** Opening RECORDED DATA block **

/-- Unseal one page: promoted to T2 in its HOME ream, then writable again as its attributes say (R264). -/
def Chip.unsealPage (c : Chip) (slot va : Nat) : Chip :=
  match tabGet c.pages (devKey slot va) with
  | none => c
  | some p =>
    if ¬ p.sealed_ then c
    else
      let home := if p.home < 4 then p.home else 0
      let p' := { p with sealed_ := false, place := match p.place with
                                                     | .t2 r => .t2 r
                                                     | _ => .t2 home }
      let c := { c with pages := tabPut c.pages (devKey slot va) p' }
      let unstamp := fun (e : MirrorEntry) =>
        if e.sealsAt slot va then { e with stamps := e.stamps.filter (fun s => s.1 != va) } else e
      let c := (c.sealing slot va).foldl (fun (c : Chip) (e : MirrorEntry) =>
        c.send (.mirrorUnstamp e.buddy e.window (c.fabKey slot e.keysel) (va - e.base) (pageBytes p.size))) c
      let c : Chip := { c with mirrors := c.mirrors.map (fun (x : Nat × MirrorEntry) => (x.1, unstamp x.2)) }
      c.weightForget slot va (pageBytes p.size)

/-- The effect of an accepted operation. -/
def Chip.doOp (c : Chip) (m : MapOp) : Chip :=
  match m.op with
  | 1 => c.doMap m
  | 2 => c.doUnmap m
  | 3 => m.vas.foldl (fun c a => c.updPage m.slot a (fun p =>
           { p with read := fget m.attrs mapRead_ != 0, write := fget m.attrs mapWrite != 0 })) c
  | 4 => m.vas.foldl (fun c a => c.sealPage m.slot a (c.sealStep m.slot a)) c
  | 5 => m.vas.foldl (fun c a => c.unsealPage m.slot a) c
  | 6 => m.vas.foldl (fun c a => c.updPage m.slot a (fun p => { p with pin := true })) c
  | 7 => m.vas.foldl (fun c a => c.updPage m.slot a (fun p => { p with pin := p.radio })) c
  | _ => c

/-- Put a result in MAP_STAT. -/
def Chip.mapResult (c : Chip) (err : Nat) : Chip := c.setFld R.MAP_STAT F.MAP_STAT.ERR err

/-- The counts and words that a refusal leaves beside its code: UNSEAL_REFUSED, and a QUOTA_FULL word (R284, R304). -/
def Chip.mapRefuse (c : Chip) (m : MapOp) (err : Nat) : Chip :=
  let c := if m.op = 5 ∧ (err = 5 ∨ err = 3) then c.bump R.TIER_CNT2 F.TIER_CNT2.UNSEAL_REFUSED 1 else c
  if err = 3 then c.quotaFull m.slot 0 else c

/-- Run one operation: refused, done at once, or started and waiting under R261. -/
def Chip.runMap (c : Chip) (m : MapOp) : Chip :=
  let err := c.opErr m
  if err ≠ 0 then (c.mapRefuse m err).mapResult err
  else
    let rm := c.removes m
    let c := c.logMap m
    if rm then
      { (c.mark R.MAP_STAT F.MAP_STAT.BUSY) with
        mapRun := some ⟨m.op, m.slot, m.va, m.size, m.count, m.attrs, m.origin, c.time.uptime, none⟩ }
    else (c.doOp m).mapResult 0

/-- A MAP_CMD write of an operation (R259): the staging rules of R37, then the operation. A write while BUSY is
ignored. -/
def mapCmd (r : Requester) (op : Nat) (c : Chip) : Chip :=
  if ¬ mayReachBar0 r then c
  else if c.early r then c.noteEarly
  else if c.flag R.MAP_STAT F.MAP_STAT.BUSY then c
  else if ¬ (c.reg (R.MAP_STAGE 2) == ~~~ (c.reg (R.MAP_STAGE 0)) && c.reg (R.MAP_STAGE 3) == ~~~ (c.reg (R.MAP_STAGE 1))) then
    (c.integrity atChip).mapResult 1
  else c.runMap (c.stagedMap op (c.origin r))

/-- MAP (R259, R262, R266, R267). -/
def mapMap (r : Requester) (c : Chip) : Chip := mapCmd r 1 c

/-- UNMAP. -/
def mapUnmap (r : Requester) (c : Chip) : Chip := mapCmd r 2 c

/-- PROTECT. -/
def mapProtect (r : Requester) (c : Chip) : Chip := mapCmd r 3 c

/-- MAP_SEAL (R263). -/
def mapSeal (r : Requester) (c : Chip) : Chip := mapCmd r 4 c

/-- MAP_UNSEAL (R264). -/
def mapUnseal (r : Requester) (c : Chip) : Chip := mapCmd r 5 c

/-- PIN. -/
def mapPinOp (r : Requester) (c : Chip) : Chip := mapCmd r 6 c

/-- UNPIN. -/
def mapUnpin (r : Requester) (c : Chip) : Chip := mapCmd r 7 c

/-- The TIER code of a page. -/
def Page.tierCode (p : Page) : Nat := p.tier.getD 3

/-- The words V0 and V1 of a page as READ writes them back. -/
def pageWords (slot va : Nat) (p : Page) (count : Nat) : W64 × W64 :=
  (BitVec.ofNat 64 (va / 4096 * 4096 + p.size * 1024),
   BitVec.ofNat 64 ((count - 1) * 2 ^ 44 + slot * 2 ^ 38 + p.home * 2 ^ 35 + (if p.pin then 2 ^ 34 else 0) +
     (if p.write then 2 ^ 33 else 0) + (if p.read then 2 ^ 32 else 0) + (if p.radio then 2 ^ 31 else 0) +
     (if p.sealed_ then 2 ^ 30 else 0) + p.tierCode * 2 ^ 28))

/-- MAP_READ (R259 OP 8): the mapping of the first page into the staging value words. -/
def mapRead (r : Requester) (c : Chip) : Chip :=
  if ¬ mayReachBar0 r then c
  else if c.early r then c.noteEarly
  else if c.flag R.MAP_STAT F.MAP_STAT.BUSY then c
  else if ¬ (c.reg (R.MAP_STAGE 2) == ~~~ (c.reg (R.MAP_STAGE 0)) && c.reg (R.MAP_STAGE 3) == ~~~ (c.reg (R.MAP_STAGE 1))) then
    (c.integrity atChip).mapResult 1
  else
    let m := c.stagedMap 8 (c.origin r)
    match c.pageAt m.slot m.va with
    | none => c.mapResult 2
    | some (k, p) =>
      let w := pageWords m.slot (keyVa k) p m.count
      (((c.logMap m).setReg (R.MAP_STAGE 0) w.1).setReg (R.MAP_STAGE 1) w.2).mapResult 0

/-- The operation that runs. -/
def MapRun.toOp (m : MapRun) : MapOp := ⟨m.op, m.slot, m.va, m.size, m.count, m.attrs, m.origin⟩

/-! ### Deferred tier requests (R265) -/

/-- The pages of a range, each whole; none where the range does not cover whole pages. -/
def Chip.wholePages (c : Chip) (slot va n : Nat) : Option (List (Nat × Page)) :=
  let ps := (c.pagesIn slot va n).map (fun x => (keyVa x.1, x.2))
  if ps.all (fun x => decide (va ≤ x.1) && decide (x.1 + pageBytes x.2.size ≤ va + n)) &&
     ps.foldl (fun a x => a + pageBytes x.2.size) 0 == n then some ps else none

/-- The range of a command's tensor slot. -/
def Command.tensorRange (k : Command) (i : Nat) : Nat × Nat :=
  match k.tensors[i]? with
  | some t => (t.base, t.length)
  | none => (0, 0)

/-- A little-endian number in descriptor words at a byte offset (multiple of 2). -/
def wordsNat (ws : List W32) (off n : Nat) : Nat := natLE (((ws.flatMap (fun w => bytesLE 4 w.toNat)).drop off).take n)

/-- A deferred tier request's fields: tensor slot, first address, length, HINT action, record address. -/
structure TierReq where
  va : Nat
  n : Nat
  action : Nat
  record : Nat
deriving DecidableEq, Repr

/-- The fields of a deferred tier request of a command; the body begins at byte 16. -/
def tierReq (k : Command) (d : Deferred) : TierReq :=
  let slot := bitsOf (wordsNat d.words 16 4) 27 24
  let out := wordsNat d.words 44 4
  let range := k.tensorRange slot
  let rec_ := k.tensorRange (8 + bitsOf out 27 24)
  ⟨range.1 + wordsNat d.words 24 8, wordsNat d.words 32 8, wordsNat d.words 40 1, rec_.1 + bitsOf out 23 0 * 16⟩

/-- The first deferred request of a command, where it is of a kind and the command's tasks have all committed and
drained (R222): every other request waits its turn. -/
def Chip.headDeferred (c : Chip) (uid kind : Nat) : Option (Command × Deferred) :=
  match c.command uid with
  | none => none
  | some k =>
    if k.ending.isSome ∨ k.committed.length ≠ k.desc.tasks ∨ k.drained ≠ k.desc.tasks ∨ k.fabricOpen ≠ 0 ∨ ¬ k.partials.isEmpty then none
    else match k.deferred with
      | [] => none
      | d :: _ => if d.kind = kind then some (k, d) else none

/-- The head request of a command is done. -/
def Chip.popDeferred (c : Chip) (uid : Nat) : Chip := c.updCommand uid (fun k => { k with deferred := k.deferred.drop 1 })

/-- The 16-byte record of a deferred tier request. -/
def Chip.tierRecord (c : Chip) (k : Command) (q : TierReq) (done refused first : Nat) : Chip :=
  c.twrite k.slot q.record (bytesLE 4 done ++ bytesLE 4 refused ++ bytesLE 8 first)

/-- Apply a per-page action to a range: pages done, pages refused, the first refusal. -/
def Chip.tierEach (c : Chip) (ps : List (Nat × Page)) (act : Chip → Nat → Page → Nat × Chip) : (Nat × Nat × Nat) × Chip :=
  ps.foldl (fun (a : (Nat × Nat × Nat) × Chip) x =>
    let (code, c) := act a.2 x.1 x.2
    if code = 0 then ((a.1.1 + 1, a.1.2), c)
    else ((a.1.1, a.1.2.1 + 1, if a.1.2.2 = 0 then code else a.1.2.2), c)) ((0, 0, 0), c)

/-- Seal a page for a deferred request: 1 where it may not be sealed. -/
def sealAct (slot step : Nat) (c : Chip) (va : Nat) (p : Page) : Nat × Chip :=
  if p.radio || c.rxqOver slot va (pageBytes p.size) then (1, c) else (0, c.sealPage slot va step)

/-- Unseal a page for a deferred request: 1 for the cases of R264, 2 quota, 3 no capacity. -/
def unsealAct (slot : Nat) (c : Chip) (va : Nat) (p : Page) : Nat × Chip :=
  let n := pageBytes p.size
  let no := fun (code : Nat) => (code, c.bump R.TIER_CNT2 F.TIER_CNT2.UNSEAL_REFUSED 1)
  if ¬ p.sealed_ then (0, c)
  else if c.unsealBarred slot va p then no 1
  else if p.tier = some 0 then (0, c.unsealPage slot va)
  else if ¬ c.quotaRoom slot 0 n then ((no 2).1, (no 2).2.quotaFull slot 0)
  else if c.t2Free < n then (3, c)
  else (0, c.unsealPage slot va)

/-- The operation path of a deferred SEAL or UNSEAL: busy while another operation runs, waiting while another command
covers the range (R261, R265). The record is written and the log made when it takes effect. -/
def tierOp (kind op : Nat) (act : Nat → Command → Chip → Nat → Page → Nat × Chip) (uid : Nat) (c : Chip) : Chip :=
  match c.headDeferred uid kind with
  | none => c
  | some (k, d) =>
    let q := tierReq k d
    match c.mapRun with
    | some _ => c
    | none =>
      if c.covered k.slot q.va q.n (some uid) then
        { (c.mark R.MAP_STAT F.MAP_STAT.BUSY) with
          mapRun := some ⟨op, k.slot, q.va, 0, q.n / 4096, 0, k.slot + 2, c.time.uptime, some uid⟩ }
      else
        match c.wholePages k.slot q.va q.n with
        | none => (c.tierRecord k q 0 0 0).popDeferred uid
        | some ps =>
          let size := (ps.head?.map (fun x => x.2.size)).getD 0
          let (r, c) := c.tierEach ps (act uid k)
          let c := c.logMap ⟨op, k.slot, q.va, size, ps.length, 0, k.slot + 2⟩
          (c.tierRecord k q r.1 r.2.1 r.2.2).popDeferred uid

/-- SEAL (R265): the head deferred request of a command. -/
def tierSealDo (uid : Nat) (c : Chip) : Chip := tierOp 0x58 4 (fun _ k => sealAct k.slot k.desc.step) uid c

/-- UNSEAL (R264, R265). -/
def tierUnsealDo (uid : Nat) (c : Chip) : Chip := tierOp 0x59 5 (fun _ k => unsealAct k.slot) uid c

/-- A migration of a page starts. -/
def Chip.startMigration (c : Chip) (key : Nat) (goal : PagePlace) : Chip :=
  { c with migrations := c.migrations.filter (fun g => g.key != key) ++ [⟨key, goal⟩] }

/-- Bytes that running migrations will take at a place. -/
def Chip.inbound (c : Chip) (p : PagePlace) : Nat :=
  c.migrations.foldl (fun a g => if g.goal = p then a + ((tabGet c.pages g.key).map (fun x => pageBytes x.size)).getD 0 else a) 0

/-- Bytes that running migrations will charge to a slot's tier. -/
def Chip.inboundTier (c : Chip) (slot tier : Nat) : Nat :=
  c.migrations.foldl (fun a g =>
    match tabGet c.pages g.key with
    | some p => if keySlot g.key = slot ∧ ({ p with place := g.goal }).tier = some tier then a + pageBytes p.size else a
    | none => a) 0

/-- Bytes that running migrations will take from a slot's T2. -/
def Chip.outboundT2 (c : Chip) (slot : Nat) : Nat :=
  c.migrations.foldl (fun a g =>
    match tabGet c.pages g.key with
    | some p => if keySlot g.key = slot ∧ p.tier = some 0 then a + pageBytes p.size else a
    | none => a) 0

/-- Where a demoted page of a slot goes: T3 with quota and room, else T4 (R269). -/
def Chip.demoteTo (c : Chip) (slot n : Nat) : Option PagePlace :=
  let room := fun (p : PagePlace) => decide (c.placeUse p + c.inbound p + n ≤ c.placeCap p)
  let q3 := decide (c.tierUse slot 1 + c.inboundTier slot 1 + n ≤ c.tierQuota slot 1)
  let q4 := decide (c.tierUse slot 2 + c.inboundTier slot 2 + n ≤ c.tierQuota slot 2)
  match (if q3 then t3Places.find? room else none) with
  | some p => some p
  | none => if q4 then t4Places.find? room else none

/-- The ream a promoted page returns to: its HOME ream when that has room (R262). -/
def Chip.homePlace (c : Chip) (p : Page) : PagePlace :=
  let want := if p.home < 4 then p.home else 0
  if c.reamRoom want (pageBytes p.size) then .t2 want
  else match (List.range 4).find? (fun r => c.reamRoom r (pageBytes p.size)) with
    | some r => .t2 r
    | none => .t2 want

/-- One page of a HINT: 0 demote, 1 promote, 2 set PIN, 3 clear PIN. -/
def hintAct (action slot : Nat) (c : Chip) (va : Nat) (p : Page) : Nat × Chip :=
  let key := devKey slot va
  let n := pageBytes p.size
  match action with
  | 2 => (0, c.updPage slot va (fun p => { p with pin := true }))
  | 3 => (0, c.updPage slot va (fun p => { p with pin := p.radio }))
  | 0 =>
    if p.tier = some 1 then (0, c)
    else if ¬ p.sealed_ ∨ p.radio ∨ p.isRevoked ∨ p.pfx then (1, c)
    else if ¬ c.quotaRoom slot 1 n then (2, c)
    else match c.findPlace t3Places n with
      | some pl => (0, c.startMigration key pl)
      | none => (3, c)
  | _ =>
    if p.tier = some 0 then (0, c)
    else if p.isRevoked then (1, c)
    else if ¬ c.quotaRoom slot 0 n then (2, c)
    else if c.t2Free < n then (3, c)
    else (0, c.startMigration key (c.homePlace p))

** Closing RECORDED DATA block **

**WHAT YOU NEED TO DO**
In the listing above, find the line containing "match m.op with" and the line containing "m.slot a) c". Output them and every line between, exactly, and nothing else.

**PROBLEM SOLUTION**
  match m.op with
  | 1 => c.doMap m
  | 2 => c.doUnmap m
  | 3 => m.vas.foldl (fun c a => c.updPage m.slot a (fun p =>
           { p with read := fget m.attrs mapRead_ != 0, write := fget m.attrs mapWrite != 0 })) c
  | 4 => m.vas.foldl (fun c a => c.sealPage m.slot a (c.sealStep m.slot a)) c
  | 5 => m.vas.foldl (fun c a => c.unsealPage m.slot a) c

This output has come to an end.